The binary Euclidean algorithm is a modern modification of the classical algorithm for GCD computation described by Euclid which is designed to exploit the fact that modern computers operate using binary arithmetic. The binary Euclidean algorithm may be considered to be one of the fundamental algorithms for the computation of greatest common divisors, and is one of only three GCD algorithms described in every edition of Donald Knuth's seminal textbook series "The Art of Computer Programming". We will attempt to prove several conjectures posed by Donald Knuth which relate to a mathematical model for the operation of the binary Euclidean algorithm proposed by R. P. Brent. The validity of these conjectures would imply new rigorous asymptotic estimates for the average running time of this algorithm for randomly-selected large inputs. We will also rigorously investigate the manner in which the running time deviates from this average, with the objective of proving that the running times are distributed normally about their mean value.

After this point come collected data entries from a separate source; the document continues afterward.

-- ==== Sys2Proof/Machine/Operands.lean ====
section
/-! DEFINITION. The parts of a bundle and its operands: header and slot fields (R78 to R91), operand codes, registers and queues (R75 to
R77), skips (R97 to R99), and the state of a bundle in the middle of its issue (R80). -/
namespace Sys2Proof.Machine

/-! ## Bundle fields -/

/-- The slot is present (R78): 0 control, 1 address, 2 matrix, 3 vector. -/
def Bundle.has (b : Bundle) (slot : Nat) : Bool := bit b.header slot
def Bundle.serial (b : Bundle) : Bool := bit b.header 4
/-- The header's reserved bits (R78). -/
def Bundle.reserved (b : Bundle) : Nat := fld b.header 5 3
/-- Length in bytes (R79). -/
def Bundle.len (b : Bundle) : Nat :=
  1 + 4 * b2n (Bundle.has b 0) + 8 * b2n (Bundle.has b 1) + 6 * b2n (Bundle.has b 2) + 6 * b2n (Bundle.has b 3)
/-- The opcode of a slot. -/
def Bundle.op (b : Bundle) (slot : Nat) : Nat :=
  match slot with
  | 0 => fld b.ctl 0 8
  | 1 => fld b.adr 0 8
  | 2 => fld b.mtx 0 8
  | _ => fld b.vec 0 8

/-! ## Jobs and queues -/

/-- The job whose range holds a virtual core and which runs there (R71). -/
def jobAt (s : State) (vcore : Nat) : Option Job :=
  s.cores.jobs.find? (fun j => decide (j.state ≠ .waiting) && decide (j.vfirst ≤ vcore) && decide (vcore < j.vfirst + j.vcount))

/-- A job's record is replaced by its image. -/
def modJob (s : State) (id : Nat) (f : Job → Job) : State :=
  let js := mapIf (fun x => decide (x.id = id)) f s.cores.jobs
  { s with cores := { s.cores with jobs := js } }

/-- Fields of a queue map entry (R74). -/
def qDepth (j : Job) (q : Nat) : Nat := fld (tget j.qmap q 0) 0 12
def qWide (j : Job) (q : Nat) : Bool := bit (tget j.qmap q 0) 12
def qShared (j : Job) (q : Nat) : Bool := bit (tget j.qmap q 0) 13

/-- The entries of queue `q` as thread `t` sees it: its own, or its core's where SHARED (R74). -/
def getQ (s : State) (j : Job) (t : Tid) (q : Nat) : List QEntry :=
  if qShared j q then tget s.cores.shq (16 * t.vcore + q) [] else tget (getThread s t).q q []

def setQ (s : State) (j : Job) (t : Tid) (q : Nat) (xs : List QEntry) : State :=
  if qShared j q then { s with cores := { s.cores with shq := tset s.cores.shq (16 * t.vcore + q) xs [] } }
  else let th := getThread s t; setThread s t { th with q := tset th.q q xs [] }

/-! ## A bundle in issue -/

/-- What a slot comes to: an effect, a skip with reason and detail (R97, R98), or a wait, on a queue where one is named,
to take from it or to push it (R76, R80). -/
inductive SlotRes (α : Type) where
  | ok (a : α)
  | skip (reason detail : Nat)
  | wait (w : Option QWait)

/-- A slot's continuation. -/
def SlotRes.bind {α β : Type} (x : SlotRes α) (f : α → SlotRes β) : SlotRes β :=
  match x with
  | .ok a => f a
  | .skip r d => .skip r d
  | .wait w => .wait w

/-- The state of a bundle in the middle of its issue: `th0` holds the thread's registers as they were before any slot wrote (R80), `id0` the
number of the first operation that the bundle itself issues, `wrote` the registers and queues written so far, `pops` the queues popped so far, `branch`
the target of a taken branch, `rpt` the repeat that starts. -/
structure Ev where
  s : State
  th0 : Thread
  t : Tid
  job : Job
  pc : Nat
  len : Nat
  id0 : Nat
  wrote : List Nat
  pops : List Nat
  flags : Flg
  branch : Option Nat
  rpt : Option (Nat × Nat)

/-- Keys of what a bundle writes: scalar, vector and mask registers, queues. -/
def kS (n : Nat) : Nat := n
def kV (n : Nat) : Nat := 32 + n
def kM (n : Nat) : Nat := 64 + n
def kQ (q : Nat) : Nat := 80 + q

/-- A register whose load, issued by an earlier bundle, has not yet returned (R80). -/
def pendingDest (e : Ev) (d : Dest) : Bool :=
  e.s.cores.ops.any (fun o => decide (o.t = e.t) && decide (o.id < e.id0) && decide (o.dest = d) && decide (d ≠ .none))

/-- The wait of a slot on a queue, with what the bundle has taken of it (R77, R102). An entry that the bundle itself pushes counts once its data is there. -/
def queueWait (e : Ev) (q : Nat) (push : Bool) : QWait :=
  let own := decide (kQ q ∈ e.wrote) && !(getQ e.s e.job e.t q).any (fun x => (x.pending.map (fun id => decide (e.id0 ≤ id))).getD false)
  { slot := 0, q := q, push := push, taken := (e.pops.filter (· == q)).length - b2n own }

/-- The queue an operand code names must exist and have the slot's width (R75): otherwise ABSENT_QUEUE. -/
def queueOk (e : Ev) (wide : Bool) (q : Nat) : Bool := decide (0 < qDepth e.job q) && (qWide e.job q == wide)

/-- A source operand code names something that exists (R75). -/
def srcCheck (e : Ev) (wide : Bool) (code : Nat) : SlotRes Unit :=
  if code < 32 then .ok () else if queueOk e wide (code % 16) then .ok () else .skip 0x06 (code % 16)

/-- A destination operand code may be written: no peek code, an existing queue, nothing that an earlier slot of the bundle writes
(R75, R80). S0 ignores writes and conflicts with nothing (R70). -/
def dstCheck (e : Ev) (wide : Bool) (code : Nat) : SlotRes Unit :=
  if code < 32 then
    if wide then (if kV code ∈ e.wrote then .skip 0x08 code else .ok ())
    else if code ≠ 0 ∧ kS code ∈ e.wrote then .skip 0x08 code else .ok ()
  else if 48 ≤ code then .skip 0x07 (code % 16)
  else if !queueOk e wide (code % 16) then .skip 0x06 (code % 16)
  else if kQ (code % 16) ∈ e.wrote then .skip 0x08 code
  else .ok ()

/-- A source read from a queue: pop or peek; it waits while the queue is empty or its head's data has not arrived (R76). -/
def readQ (e : Ev) (code : Nat) : SlotRes (VReg × Ev) :=
  let q := code % 16
  match getQ e.s e.job e.t q with
  | [] => .wait (some (queueWait e q false))
  | x :: r =>
    if x.pending.isSome then .wait (some (queueWait e q false))
    else if 48 ≤ code then .ok (x.data, e)
    else .ok (x.data, { e with s := setQ e.s e.job e.t q r, pops := q :: e.pops })

/-- A scalar source (R75): register values are those before the bundle; S0 reads as zero. -/
def readS (e : Ev) (code : Nat) : SlotRes (W64 × Ev) :=
  if code < 32 then
    if code = 0 then .ok (0, e)
    else if pendingDest e (.sreg code) then .wait none
    else .ok (tget e.th0.s code 0, e)
  else (readQ e code).bind (fun (v, e) => .ok (v.setWidth 64, e))

/-- A vector source (R75). -/
def readV (e : Ev) (code : Nat) : SlotRes (VReg × Ev) :=
  if code < 32 then
    if pendingDest e (.vreg code) then .wait none else .ok (tget e.th0.v code 0, e)
  else readQ e code

/-- An entry pushed; it waits while the queue is full (R76). -/
def pushQ (e : Ev) (code : Nat) (x : QEntry) : SlotRes Ev :=
  let q := code % 16
  let xs := getQ e.s e.job e.t q
  if qDepth e.job q ≤ xs.length then .wait (some (queueWait e q true))
  else .ok { e with s := setQ e.s e.job e.t q (xs ++ [x]), wrote := kQ q :: e.wrote }

/-- A scalar register takes a value; S0 ignores it (R70). -/
def putS (s : State) (t : Tid) (n : Nat) (v : W64) : State :=
  if n = 0 then s else let th := getThread s t; setThread s t { th with s := tset th.s n v 0 }

def putV (s : State) (t : Tid) (n : Nat) (v : VReg) : State :=
  let th := getThread s t; setThread s t { th with v := tset th.v n v 0 }

def putM (s : State) (t : Tid) (n : Nat) (v : Mask) : State :=
  let th := getThread s t; setThread s t { th with m := tset th.m n v 0 }

/-- A scalar destination takes a value (R75). -/
def writeS (e : Ev) (code : Nat) (v : W64) : SlotRes Ev :=
  if code < 32 then
    if pendingDest e (.sreg code) ∧ code ≠ 0 then .wait none
    else .ok { e with s := putS e.s e.t code v, wrote := kS code :: e.wrote }
  else pushQ e code { data := v.setWidth 2048, pending := none }

/-- A vector destination takes a value (R75). -/
def writeV (e : Ev) (code : Nat) (v : VReg) : SlotRes Ev :=
  if code < 32 then
    if pendingDest e (.vreg code) then .wait none
    else .ok { e with s := putV e.s e.t code v, wrote := kV code :: e.wrote }
  else pushQ e code { data := v, pending := none }

/-- A mask register takes a value; two slots never write one. -/
def writeM (e : Ev) (n : Nat) (v : Mask) : SlotRes Ev := .ok { e with s := putM e.s e.t n v, wrote := kM n :: e.wrote }

/-- What a destination held before the bundle: a register's value, zero for a queue entry (R117, R121). -/
def oldV (e : Ev) (code : Nat) : VReg := if code < 32 then tget e.th0.v code 0 else 0

/-! ## Skips (R97 to R99) -/

/-- A saturating 32-bit count. -/
def satInc (n m : Nat) : Nat := min (n + m) (2 ^ 32 - 1)

/-- A skip is counted in SKIPS, in the job, and in its partition, and logged with the thread's sub-tag at the bundle's issue (R97, R99);
the trace unit may record it (R447). -/
def skipSlot (s : State) (j : Job) (t : Tid) (subtag : W16) (pc slot reason detail : Nat) : State :=
  let th := getThread s t
  let s := setThread s t { th with skips := BitVec.ofNat 32 (satInc th.skips.toNat 1) }
  let s := modJob s j.id (fun x => { x with skips := satInc x.skips 1 })
  let s := bump s (PART_ILL_SKIPPED j.part) (PART_TALLY_STATUS j.part) 1 1
  let s := logIll s j.tag.toNat subtag.toNat reason slot pc t detail
  traceEvent s 13 j.tag subtag.toNat j.part t.vcore t.thread reason pc

/-- The lowest nonzero reserved bit of a slot word among the bit positions listed; used for RESERVED_FIELD's detail (R98). -/
def reservedBit {w : Nat} (x : BitVec w) (ranges : List (Nat × Nat)) : Option Nat :=
  (sortBy (fun a b => decide (a < b)) ((ranges.map (fun r => (List.range r.2).map (· + r.1))).flatten)).find? (fun i => bit x i)

/-- Fields that must be zero are, and no other field holds a reserved value (R81, R84): otherwise RESERVED_FIELD at the lowest offending bit;
`held` gives the lowest bit of each field that holds a reserved value (R98). -/
def fieldCheck {w : Nat} (x : BitVec w) (ranges : List (Nat × Nat)) (held : List Nat) : SlotRes Unit :=
  match sortBy (fun a b => decide (a < b)) ((reservedBit x ranges).toList ++ held) with
  | i :: _ => .skip 0x03 i
  | [] => .ok ()

/-- Fields that must be zero are (R81, R84). -/
def zeroCheck {w : Nat} (x : BitVec w) (ranges : List (Nat × Nat)) : SlotRes Unit := fieldCheck x ranges []

/-! ## Code in memory -/

/-- The bytes of device memory as they stand, without an access: a slice's valid sector, or else DRAM. -/
def peekByte (s : State) (a : Nat) : Byte :=
  let c := getLine s (a / 64)
  let i := a / 32 % 2
  if bit c.valid i then BitVec.ofNat 8 (fld c.data (256 * i + 8 * (a % 32)) 8)
  else match bufferedWrite s a with
    | some o => BitVec.ofNat 8 (fld o.data (256 * i + 8 * (a % 32)) 8)
    | none => match viewOf s a with
      | some (r, v) => viewByteValue s r (viewByte s r v)
      | none => dramByte s (mapLin s a).key

/-- The header byte of the bundle at a code offset; the code follows the image header at byte 128 (R72). -/
def codeHeader (s : State) (j : Job) (off : Nat) : Byte := peekByte s (offOf j.image + 128 + off)

/-- The offset after `n` bundles from an offset; bytes at or beyond CODE_BYTES are never read as code (R95). -/
def codeSkip (s : State) (j : Job) (n off : Nat) : Nat :=
  match n with
  | 0 => off
  | n + 1 =>
    if j.codeBytes ≤ off then off
    else codeSkip s j n (off + Bundle.len { header := codeHeader s j off, ctl := 0, adr := 0, mtx := 0, vec := 0 })

end Sys2Proof.Machine
end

It was shown by Douglas Hensley in 1994 that the number of division steps undertaken by the classical GCD algorithm described by Euclid is asymptotically normally distributed about its mean value. While a closed-form description of the asymptotic value of the mean has been known for several decades, it is believed that no corresponding closed-form expression for the variance exists, and to date no investigation of the computation of this constant has been published. We aim to give a mathematically rigorous treatment of the estimation of this variance. Finally we aim to prove that the running times of the 2-adic algorithm for integer GCD computation introduced recently by D. Stehlé and P. Zimmermann are asymptotically normally distributed about their mean running time.